Verifier Calibration: Automated verifiers may misclassify non-crucial “gaps,” generating excessive editing overhead, while occasionally missing deep errors (Huang et al., 21 Jul 2025).
Multi-Agent and Ensemble Methods: Richer pipelines, exploiting model diversity (e.g., “Grok 4 Heavy–style” voting, AlphaGeometry ∪ Wu), are expected to add robustness and coverage (Sinha et al., 2024).
Formalization of Geometry: Open-source proof assistants (e.g., Isabelle/HOL) still lack competitive synthetic geometry libraries. Extending formal backends to handle all problem types remains a major step (Marić et al., 2020).
Automated Sub-Lemma Discovery and Reuse: Tools to break unprovable lemmas into solvable fragments, enabling deeper recursion in proof-planning (Liang et al., 7 Jul 2025).

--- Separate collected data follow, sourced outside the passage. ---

/-! ### The host's transfer -/

/-- R263, R239: a conforming host never makes the BLOCK fault and never gets stuck: from every state of a conforming transfer the step
answers a next state, in which STATUS is as it was and the transfer conforms. That the step answers in Done and Abort too, that every
call returns, and that the file holds the bytes asked for is the model's reading (logs 12, 10 and 9). -/
def Obligations.ConformingHostNeverFaults : Prop :=
  ∀ s : State, s.Conforming → ∃ t, step s = .next t ∧ t.Conforming ∧ t.status = s.status

/-- R240: a conforming transfer ends, whatever the file, the transport and the peer answer. That each call answers, and that the file is
a list of bytes, is the model's reading (logs 9 and 10). -/
def Obligations.ConformingTransferEnds : Prop :=
  ∀ s : State, s.Conforming → ∃ n t, Sys2Proof.core.run n s = .next t ∧ t.runOver = true

/-- R203, R230: in a conforming transfer SEQ changes only at the transfer's start, to 0, and at Advance's SEQINC, by 1 modulo 128. -/
def Obligations.HostAdvancesSeqOnlyInAdvance : Prop :=
  ∀ s t : State, s.Conforming → step s = .next t →
    t.seq = (if s.host.hpc = .idleSeqrst then 0#7 else if s.host.hpc = .advSeqinc then s.seq + 1#7 else s.seq)

/-- R230: from Chunking on, bytes_sent and remaining_bytes always add up to the same total, and FULLY_SENT leaves nothing
remaining. -/
def Obligations.EveryByteIsAccountedFor : Prop :=
  ∀ s t : State, s.Conforming → step s = .next t → s.host.hpc ≠ .idleInit →
    t.host.bytesSent + t.host.remaining = s.host.bytesSent + s.host.remaining
      ∧ (t.host.outcome = some .fullySent → s.host.outcome = some .fullySent ∨ t.host.remaining = 0)

/-- R235: with transport writes that succeed and four reads that each bring a retryable answer, the host sends the packet in flight
exactly four times and aborts, reporting SEQ and bytes_sent; SEQ and PKT have not changed. The placed answers and the record of the wire
are the model's (logs 8 and 16). -/
def Obligations.RetryCapEndsTheTransfer : Prop :=
  ∀ (s : State) (r1 r2 r3 r4 : List Byte) (rs : List (List Byte)) (n1 n2 n3 n4 : Nat) (ws : List WriteResult),
    s.Conforming → s.host.hpc = .sendWrite → s.host.retryCount = 0 → s.env.reads = r1 :: r2 :: r3 :: r4 :: rs →
    s.env.writes = .success n1 :: .success n2 :: .success n3 :: .success n4 :: ws →
    (∀ r ∈ [r1, r2, r3, r4], retryable (ackCode (decodeAck s.cfg (r.take 6) s.seqByte)) = true) →
    ∃ n t, Sys2Proof.core.run n s = .next t ∧ t.host.hpc = .abort ∧ t.host.retryCount = 4 ∧ t.seq = s.seq
      ∧ t.mem.pkt = s.mem.pkt ∧ t.env.wire = s.env.wire ++ List.replicate 4 s.mem.pkt
      ∧ t.host.outcome = some (.abortedRetry s.seq s.host.bytesSent)

/-- R236: a file of F bytes, with every write a success of any count and every packet acknowledged at the first attempt, is sent as its
packets of MAX_CHUNK bytes (the last one shorter) at sequence numbers 0, 1, 2, ... mod 128, then one ETX, and the outcome is
FULLY_SENT. The placed answers and the record of the wire are the model's (logs 8 and 16). -/
def Obligations.WholeFileIsSentInOrder : Prop :=
  ∀ (s : State) (file : List Byte) (os : List (Option (List Byte))) (rs : List (List Byte)) (counts : List Nat)
    (ws : List WriteResult),
    let k := s.cfg.maxChunk.toNat
    let n := (file.length + k - 1) / k
    s.cfg.wf = true → s.program = [] → s.host.hpc = .idleSeqrst → s.env.opens = some file :: os →
    s.env.reads = ackFrames s.cfg n 0#7 ++ rs → counts.length = n + 1 → s.env.writes = counts.map .success ++ ws →
    ∃ m t, Sys2Proof.core.run m s = .next t ∧ t.host.hpc = .done ∧ t.host.outcome = some .fullySent
      ∧ t.host.bytesSent = file.length ∧ t.seq = BitVec.ofNat 7 n ∧ t.status = s.status
      ∧ t.env.wire = s.env.wire ++ filePackets k s.cfg.typeData file.length 0#7 file ++ [[ETX]]

/-- R224, C6: a zero-byte file sends no packet: five steps from the start the ETX is written and the outcome is FULLY_SENT, the whole
BLOCK as it was but for SEQ 0. The number of steps is the model's granularity (log 7), the placed answers (log 8) and the record of
the wire (log 16) its own. -/
def Obligations.ZeroByteFileSendsOnlyEtx : Prop :=
  ∀ (s : State) (os : List (Option (List Byte))) (k : Nat) (ws : List WriteResult),
    s.program = [] → s.host.hpc = .idleSeqrst → s.env.opens = some [] :: os → s.env.writes = .success k :: ws →
    ∃ t, Sys2Proof.core.run 5 s = .next t ∧ t.host.hpc = .done ∧ t.host.outcome = some .fullySent
      ∧ t.env.wire = s.env.wire ++ [[0x03#8]] ∧ t = { s with seq := 0#7, host := t.host, env := t.env }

Human-Interpretability: The path from algebraic or neuro-symbolic certificates to human-readable arguments, especially in geometry, remains a desideratum (Sinha et al., 2024).

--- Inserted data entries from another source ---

-- ==== Sys2Proof/Laws/Decode.lean ====
section
/-! SUPPORT. Command words as numbers: the fields of a word and the word of a command in division and remainder. -/

namespace Sys2Proof

theorem rawOf_op_toNat (w : Command) : (rawOf w).op.toNat = w.toNat / 2 ^ 24 := by
  have := w.isLt
  simp [rawOf, Nat.shiftRight_eq_div_pow]
  omega

theorem rawOf_rsv_toNat (w : Command) : (rawOf w).rsv.toNat = w.toNat / 2 ^ 16 % 256 := by
  simp [rawOf, Nat.shiftRight_eq_div_pow]

theorem rawOf_imm_toNat (w : Command) : (rawOf w).imm.toNat = w.toNat % 2 ^ 16 := by
  simp [rawOf]

theorem immByte_toNat (imm : Word16) : (immByte imm).toNat = imm.toNat % 256 := by
  simp [immByte]

/-- The high byte of IMM is zero exactly for an operand below 256 (R72). -/
theorem imm_high_zero (imm : Word16) : imm.extractLsb' 8 8 = 0#8 ↔ imm.toNat / 256 = 0 := by
  have := imm.isLt
  rw [← BitVec.toNat_inj]
  simp [Nat.shiftRight_eq_div_pow]
  omega

/-- OP << 24 | operand as a sum (R78). -/
theorem encode_toNat (i : Instr) : (encode i).toNat = (opcodeOf i).toNat * 2 ^ 24 + (immOf i).toNat := by
  have h1 := (opcodeOf i).isLt
  have h2 := (immOf i).isLt
  have h3 : (immOf i).toNat < 2 ^ 24 := by omega
  rw [encode, BitVec.toNat_or, BitVec.toNat_shiftLeft, BitVec.toNat_setWidth, BitVec.toNat_setWidth,
    Nat.mod_eq_of_lt (show (opcodeOf i).toNat < 2 ^ 32 by omega), Nat.mod_eq_of_lt (show (immOf i).toNat < 2 ^ 32 by omega),
    Nat.mod_eq_of_lt (by rw [Nat.shiftLeft_eq]; omega), ← Nat.shiftLeft_add_eq_or_of_lt h3, Nat.shiftLeft_eq]

end Sys2Proof
end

Adversarial Generalization: Controlled extension beyond the Olympiad style—to adversarial and open-ended domains—is necessary to avoid overfitting and to advance general AI mathematical reasoning.

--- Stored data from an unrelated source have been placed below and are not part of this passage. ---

/-! ### setSeq -/

@[simp] theorem State.setSeq_status (s : State) (v : BitVec 7) : (s.setSeq v).status = s.status := rfl
@[simp] theorem State.setSeq_seq (s : State) (v : BitVec 7) : (s.setSeq v).seq = v := rfl
@[simp] theorem State.setSeq_out (s : State) (v : BitVec 7) : (s.setSeq v).out = s.out := rfl
@[simp] theorem State.setSeq_outn (s : State) (v : BitVec 7) : (s.setSeq v).outn = s.outn := rfl
@[simp] theorem State.setSeq_sum (s : State) (v : BitVec 7) : (s.setSeq v).sum = s.sum := rfl
@[simp] theorem State.setSeq_ackres (s : State) (v : BitVec 7) : (s.setSeq v).ackres = s.ackres := rfl
@[simp] theorem State.setSeq_datres (s : State) (v : BitVec 7) : (s.setSeq v).datres = s.datres := rfl
@[simp] theorem State.setSeq_rseq (s : State) (v : BitVec 7) : (s.setSeq v).rseq = s.rseq := rfl
@[simp] theorem State.setSeq_cfg (s : State) (v : BitVec 7) : (s.setSeq v).cfg = s.cfg := rfl
@[simp] theorem State.setSeq_mem (s : State) (v : BitVec 7) : (s.setSeq v).mem = s.mem := rfl
@[simp] theorem State.setSeq_host (s : State) (v : BitVec 7) : (s.setSeq v).host = s.host := rfl
@[simp] theorem State.setSeq_env (s : State) (v : BitVec 7) : (s.setSeq v).env = s.env := rfl
@[simp] theorem State.setSeq_program (s : State) (v : BitVec 7) : (s.setSeq v).program = s.program := rfl
@[simp] theorem State.setSeq_readData (s : State) (v : BitVec 7) : (s.setSeq v).readData = s.readData := rfl

/-! ### setOut -/

@[simp] theorem State.setOut_status (s : State) (v : Word16) (n : BitVec 2) : (s.setOut v n).status = s.status := rfl
@[simp] theorem State.setOut_seq (s : State) (v : Word16) (n : BitVec 2) : (s.setOut v n).seq = s.seq := rfl
@[simp] theorem State.setOut_out (s : State) (v : Word16) (n : BitVec 2) : (s.setOut v n).out = v := rfl
@[simp] theorem State.setOut_outn (s : State) (v : Word16) (n : BitVec 2) : (s.setOut v n).outn = n := rfl
@[simp] theorem State.setOut_sum (s : State) (v : Word16) (n : BitVec 2) : (s.setOut v n).sum = s.sum := rfl
@[simp] theorem State.setOut_ackres (s : State) (v : Word16) (n : BitVec 2) : (s.setOut v n).ackres = s.ackres := rfl
@[simp] theorem State.setOut_datres (s : State) (v : Word16) (n : BitVec 2) : (s.setOut v n).datres = s.datres := rfl
@[simp] theorem State.setOut_rseq (s : State) (v : Word16) (n : BitVec 2) : (s.setOut v n).rseq = s.rseq := rfl
@[simp] theorem State.setOut_cfg (s : State) (v : Word16) (n : BitVec 2) : (s.setOut v n).cfg = s.cfg := rfl
@[simp] theorem State.setOut_mem (s : State) (v : Word16) (n : BitVec 2) : (s.setOut v n).mem = s.mem := rfl
@[simp] theorem State.setOut_host (s : State) (v : Word16) (n : BitVec 2) : (s.setOut v n).host = s.host := rfl
@[simp] theorem State.setOut_env (s : State) (v : Word16) (n : BitVec 2) : (s.setOut v n).env = s.env := rfl
@[simp] theorem State.setOut_program (s : State) (v : Word16) (n : BitVec 2) : (s.setOut v n).program = s.program := rfl
@[simp] theorem State.setOut_readData (s : State) (v : Word16) (n : BitVec 2) : (s.setOut v n).readData = s.readData := rfl

/-! ### setSum -/

@[simp] theorem State.setSum_status (s : State) (v : Nat) : (s.setSum v).status = s.status := rfl
@[simp] theorem State.setSum_seq (s : State) (v : Nat) : (s.setSum v).seq = s.seq := rfl
@[simp] theorem State.setSum_out (s : State) (v : Nat) : (s.setSum v).out = s.out := rfl
@[simp] theorem State.setSum_outn (s : State) (v : Nat) : (s.setSum v).outn = s.outn := rfl
@[simp] theorem State.setSum_sum (s : State) (v : Nat) : (s.setSum v).sum = BitVec.ofNat 16 v := rfl
@[simp] theorem State.setSum_ackres (s : State) (v : Nat) : (s.setSum v).ackres = s.ackres := rfl
@[simp] theorem State.setSum_datres (s : State) (v : Nat) : (s.setSum v).datres = s.datres := rfl
@[simp] theorem State.setSum_rseq (s : State) (v : Nat) : (s.setSum v).rseq = s.rseq := rfl
@[simp] theorem State.setSum_cfg (s : State) (v : Nat) : (s.setSum v).cfg = s.cfg := rfl
@[simp] theorem State.setSum_mem (s : State) (v : Nat) : (s.setSum v).mem = s.mem := rfl
@[simp] theorem State.setSum_host (s : State) (v : Nat) : (s.setSum v).host = s.host := rfl
@[simp] theorem State.setSum_env (s : State) (v : Nat) : (s.setSum v).env = s.env := rfl
@[simp] theorem State.setSum_program (s : State) (v : Nat) : (s.setSum v).program = s.program := rfl
@[simp] theorem State.setSum_readData (s : State) (v : Nat) : (s.setSum v).readData = s.readData := rfl

/-! ### setAckres -/

@[simp] theorem State.setAckres_status (s : State) (v : BitVec 3) : (s.setAckres v).status = s.status := rfl
@[simp] theorem State.setAckres_seq (s : State) (v : BitVec 3) : (s.setAckres v).seq = s.seq := rfl
@[simp] theorem State.setAckres_out (s : State) (v : BitVec 3) : (s.setAckres v).out = s.out := rfl
@[simp] theorem State.setAckres_outn (s : State) (v : BitVec 3) : (s.setAckres v).outn = s.outn := rfl
@[simp] theorem State.setAckres_sum (s : State) (v : BitVec 3) : (s.setAckres v).sum = s.sum := rfl
@[simp] theorem State.setAckres_ackres (s : State) (v : BitVec 3) : (s.setAckres v).ackres = v := rfl
@[simp] theorem State.setAckres_datres (s : State) (v : BitVec 3) : (s.setAckres v).datres = s.datres := rfl
@[simp] theorem State.setAckres_rseq (s : State) (v : BitVec 3) : (s.setAckres v).rseq = s.rseq := rfl
@[simp] theorem State.setAckres_cfg (s : State) (v : BitVec 3) : (s.setAckres v).cfg = s.cfg := rfl
@[simp] theorem State.setAckres_mem (s : State) (v : BitVec 3) : (s.setAckres v).mem = s.mem := rfl
@[simp] theorem State.setAckres_host (s : State) (v : BitVec 3) : (s.setAckres v).host = s.host := rfl
@[simp] theorem State.setAckres_env (s : State) (v : BitVec 3) : (s.setAckres v).env = s.env := rfl
@[simp] theorem State.setAckres_program (s : State) (v : BitVec 3) : (s.setAckres v).program = s.program := rfl
@[simp] theorem State.setAckres_readData (s : State) (v : BitVec 3) : (s.setAckres v).readData = s.readData := rfl

/-! ### setDatres -/

@[simp] theorem State.setDatres_status (s : State) (v : BitVec 3) : (s.setDatres v).status = s.status := rfl
@[simp] theorem State.setDatres_seq (s : State) (v : BitVec 3) : (s.setDatres v).seq = s.seq := rfl
@[simp] theorem State.setDatres_out (s : State) (v : BitVec 3) : (s.setDatres v).out = s.out := rfl
@[simp] theorem State.setDatres_outn (s : State) (v : BitVec 3) : (s.setDatres v).outn = s.outn := rfl
@[simp] theorem State.setDatres_sum (s : State) (v : BitVec 3) : (s.setDatres v).sum = s.sum := rfl
@[simp] theorem State.setDatres_ackres (s : State) (v : BitVec 3) : (s.setDatres v).ackres = s.ackres := rfl
@[simp] theorem State.setDatres_datres (s : State) (v : BitVec 3) : (s.setDatres v).datres = v := rfl
@[simp] theorem State.setDatres_rseq (s : State) (v : BitVec 3) : (s.setDatres v).rseq = s.rseq := rfl
@[simp] theorem State.setDatres_cfg (s : State) (v : BitVec 3) : (s.setDatres v).cfg = s.cfg := rfl
@[simp] theorem State.setDatres_mem (s : State) (v : BitVec 3) : (s.setDatres v).mem = s.mem := rfl
@[simp] theorem State.setDatres_host (s : State) (v : BitVec 3) : (s.setDatres v).host = s.host := rfl
@[simp] theorem State.setDatres_env (s : State) (v : BitVec 3) : (s.setDatres v).env = s.env := rfl
@[simp] theorem State.setDatres_program (s : State) (v : BitVec 3) : (s.setDatres v).program = s.program := rfl
@[simp] theorem State.setDatres_readData (s : State) (v : BitVec 3) : (s.setDatres v).readData = s.readData := rfl

/-! ### setRseq -/

@[simp] theorem State.setRseq_status (s : State) (v : Byte) : (s.setRseq v).status = s.status := rfl
@[simp] theorem State.setRseq_seq (s : State) (v : Byte) : (s.setRseq v).seq = s.seq := rfl
@[simp] theorem State.setRseq_out (s : State) (v : Byte) : (s.setRseq v).out = s.out := rfl
@[simp] theorem State.setRseq_outn (s : State) (v : Byte) : (s.setRseq v).outn = s.outn := rfl
@[simp] theorem State.setRseq_sum (s : State) (v : Byte) : (s.setRseq v).sum = s.sum := rfl
@[simp] theorem State.setRseq_ackres (s : State) (v : Byte) : (s.setRseq v).ackres = s.ackres := rfl
@[simp] theorem State.setRseq_datres (s : State) (v : Byte) : (s.setRseq v).datres = s.datres := rfl
@[simp] theorem State.setRseq_rseq (s : State) (v : Byte) : (s.setRseq v).rseq = v := rfl
@[simp] theorem State.setRseq_cfg (s : State) (v : Byte) : (s.setRseq v).cfg = s.cfg := rfl
@[simp] theorem State.setRseq_mem (s : State) (v : Byte) : (s.setRseq v).mem = s.mem := rfl
@[simp] theorem State.setRseq_host (s : State) (v : Byte) : (s.setRseq v).host = s.host := rfl
@[simp] theorem State.setRseq_env (s : State) (v : Byte) : (s.setRseq v).env = s.env := rfl
@[simp] theorem State.setRseq_program (s : State) (v : Byte) : (s.setRseq v).program = s.program := rfl
@[simp] theorem State.setRseq_readData (s : State) (v : Byte) : (s.setRseq v).readData = s.readData := rfl

/-! ### setMem -/

@[simp] theorem State.setMem_status (s : State) (v : Memory) : (s.setMem v).status = s.status := rfl
@[simp] theorem State.setMem_seq (s : State) (v : Memory) : (s.setMem v).seq = s.seq := rfl
@[simp] theorem State.setMem_out (s : State) (v : Memory) : (s.setMem v).out = s.out := rfl
@[simp] theorem State.setMem_outn (s : State) (v : Memory) : (s.setMem v).outn = s.outn := rfl
@[simp] theorem State.setMem_sum (s : State) (v : Memory) : (s.setMem v).sum = s.sum := rfl
@[simp] theorem State.setMem_ackres (s : State) (v : Memory) : (s.setMem v).ackres = s.ackres := rfl
@[simp] theorem State.setMem_datres (s : State) (v : Memory) : (s.setMem v).datres = s.datres := rfl
@[simp] theorem State.setMem_rseq (s : State) (v : Memory) : (s.setMem v).rseq = s.rseq := rfl
@[simp] theorem State.setMem_cfg (s : State) (v : Memory) : (s.setMem v).cfg = s.cfg := rfl
@[simp] theorem State.setMem_mem (s : State) (v : Memory) : (s.setMem v).mem = v := rfl
@[simp] theorem State.setMem_host (s : State) (v : Memory) : (s.setMem v).host = s.host := rfl
@[simp] theorem State.setMem_env (s : State) (v : Memory) : (s.setMem v).env = s.env := rfl
@[simp] theorem State.setMem_program (s : State) (v : Memory) : (s.setMem v).program = s.program := rfl
@[simp] theorem State.setMem_readData (s : State) (v : Memory) : (s.setMem v).readData = s.readData := rfl

/-! ### setHost -/

@[simp] theorem State.setHost_status (s : State) (v : Controller) : (s.setHost v).status = s.status := rfl
@[simp] theorem State.setHost_seq (s : State) (v : Controller) : (s.setHost v).seq = s.seq := rfl
@[simp] theorem State.setHost_out (s : State) (v : Controller) : (s.setHost v).out = s.out := rfl
@[simp] theorem State.setHost_outn (s : State) (v : Controller) : (s.setHost v).outn = s.outn := rfl
@[simp] theorem State.setHost_sum (s : State) (v : Controller) : (s.setHost v).sum = s.sum := rfl
@[simp] theorem State.setHost_ackres (s : State) (v : Controller) : (s.setHost v).ackres = s.ackres := rfl
@[simp] theorem State.setHost_datres (s : State) (v : Controller) : (s.setHost v).datres = s.datres := rfl
@[simp] theorem State.setHost_rseq (s : State) (v : Controller) : (s.setHost v).rseq = s.rseq := rfl
@[simp] theorem State.setHost_cfg (s : State) (v : Controller) : (s.setHost v).cfg = s.cfg := rfl
@[simp] theorem State.setHost_mem (s : State) (v : Controller) : (s.setHost v).mem = s.mem := rfl
@[simp] theorem State.setHost_host (s : State) (v : Controller) : (s.setHost v).host = v := rfl
@[simp] theorem State.setHost_env (s : State) (v : Controller) : (s.setHost v).env = s.env := rfl
@[simp] theorem State.setHost_program (s : State) (v : Controller) : (s.setHost v).program = s.program := rfl
@[simp] theorem State.setHost_readData (s : State) (v : Controller) : (s.setHost v).readData = s.readData := rfl

/-! ### setEnv -/

@[simp] theorem State.setEnv_status (s : State) (v : Env) : (s.setEnv v).status = s.status := rfl
@[simp] theorem State.setEnv_seq (s : State) (v : Env) : (s.setEnv v).seq = s.seq := rfl
@[simp] theorem State.setEnv_out (s : State) (v : Env) : (s.setEnv v).out = s.out := rfl
@[simp] theorem State.setEnv_outn (s : State) (v : Env) : (s.setEnv v).outn = s.outn := rfl
@[simp] theorem State.setEnv_sum (s : State) (v : Env) : (s.setEnv v).sum = s.sum := rfl
@[simp] theorem State.setEnv_ackres (s : State) (v : Env) : (s.setEnv v).ackres = s.ackres := rfl
@[simp] theorem State.setEnv_datres (s : State) (v : Env) : (s.setEnv v).datres = s.datres := rfl
@[simp] theorem State.setEnv_rseq (s : State) (v : Env) : (s.setEnv v).rseq = s.rseq := rfl
@[simp] theorem State.setEnv_cfg (s : State) (v : Env) : (s.setEnv v).cfg = s.cfg := rfl
@[simp] theorem State.setEnv_mem (s : State) (v : Env) : (s.setEnv v).mem = s.mem := rfl
@[simp] theorem State.setEnv_host (s : State) (v : Env) : (s.setEnv v).host = s.host := rfl
@[simp] theorem State.setEnv_env (s : State) (v : Env) : (s.setEnv v).env = v := rfl
@[simp] theorem State.setEnv_program (s : State) (v : Env) : (s.setEnv v).program = s.program := rfl
@[simp] theorem State.setEnv_readData (s : State) (v : Env) : (s.setEnv v).readData = s.readData := rfl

A plausible implication is that success will require integrated, modular architectures coupling high-level insight generation with efficient, formally-verifiable low-level proving components, supported by rich, reusable lemma libraries and formal representations at all levels.

7. Significance and Outlook

The IMO Grand Challenge has crystallized as a touchstone for AI and automated reasoning. It motivates research in prompt engineering, modular pipelines, formalization, and neuro-symbolic integration. Progress has been rapid and measurable: the gap between AI and gold-medalist human performance is now closing in both geometry and, increasingly, in combinatorics, algebra, and number theory. The deployment of public datasets and formal proof corpora accelerates collective advancement and enables robust benchmarking. Despite advances, fully end-to-end IMO solution—particularly for the hardest problems and under formal verification—remains unsolved. Its pursuit continues to drive fundamental research at the intersection of AI, mathematics, and formal methods (Huang et al., 21 Jul 2025, Liang et al., 7 Jul 2025, Marić et al., 2020, Sinha et al., 2024).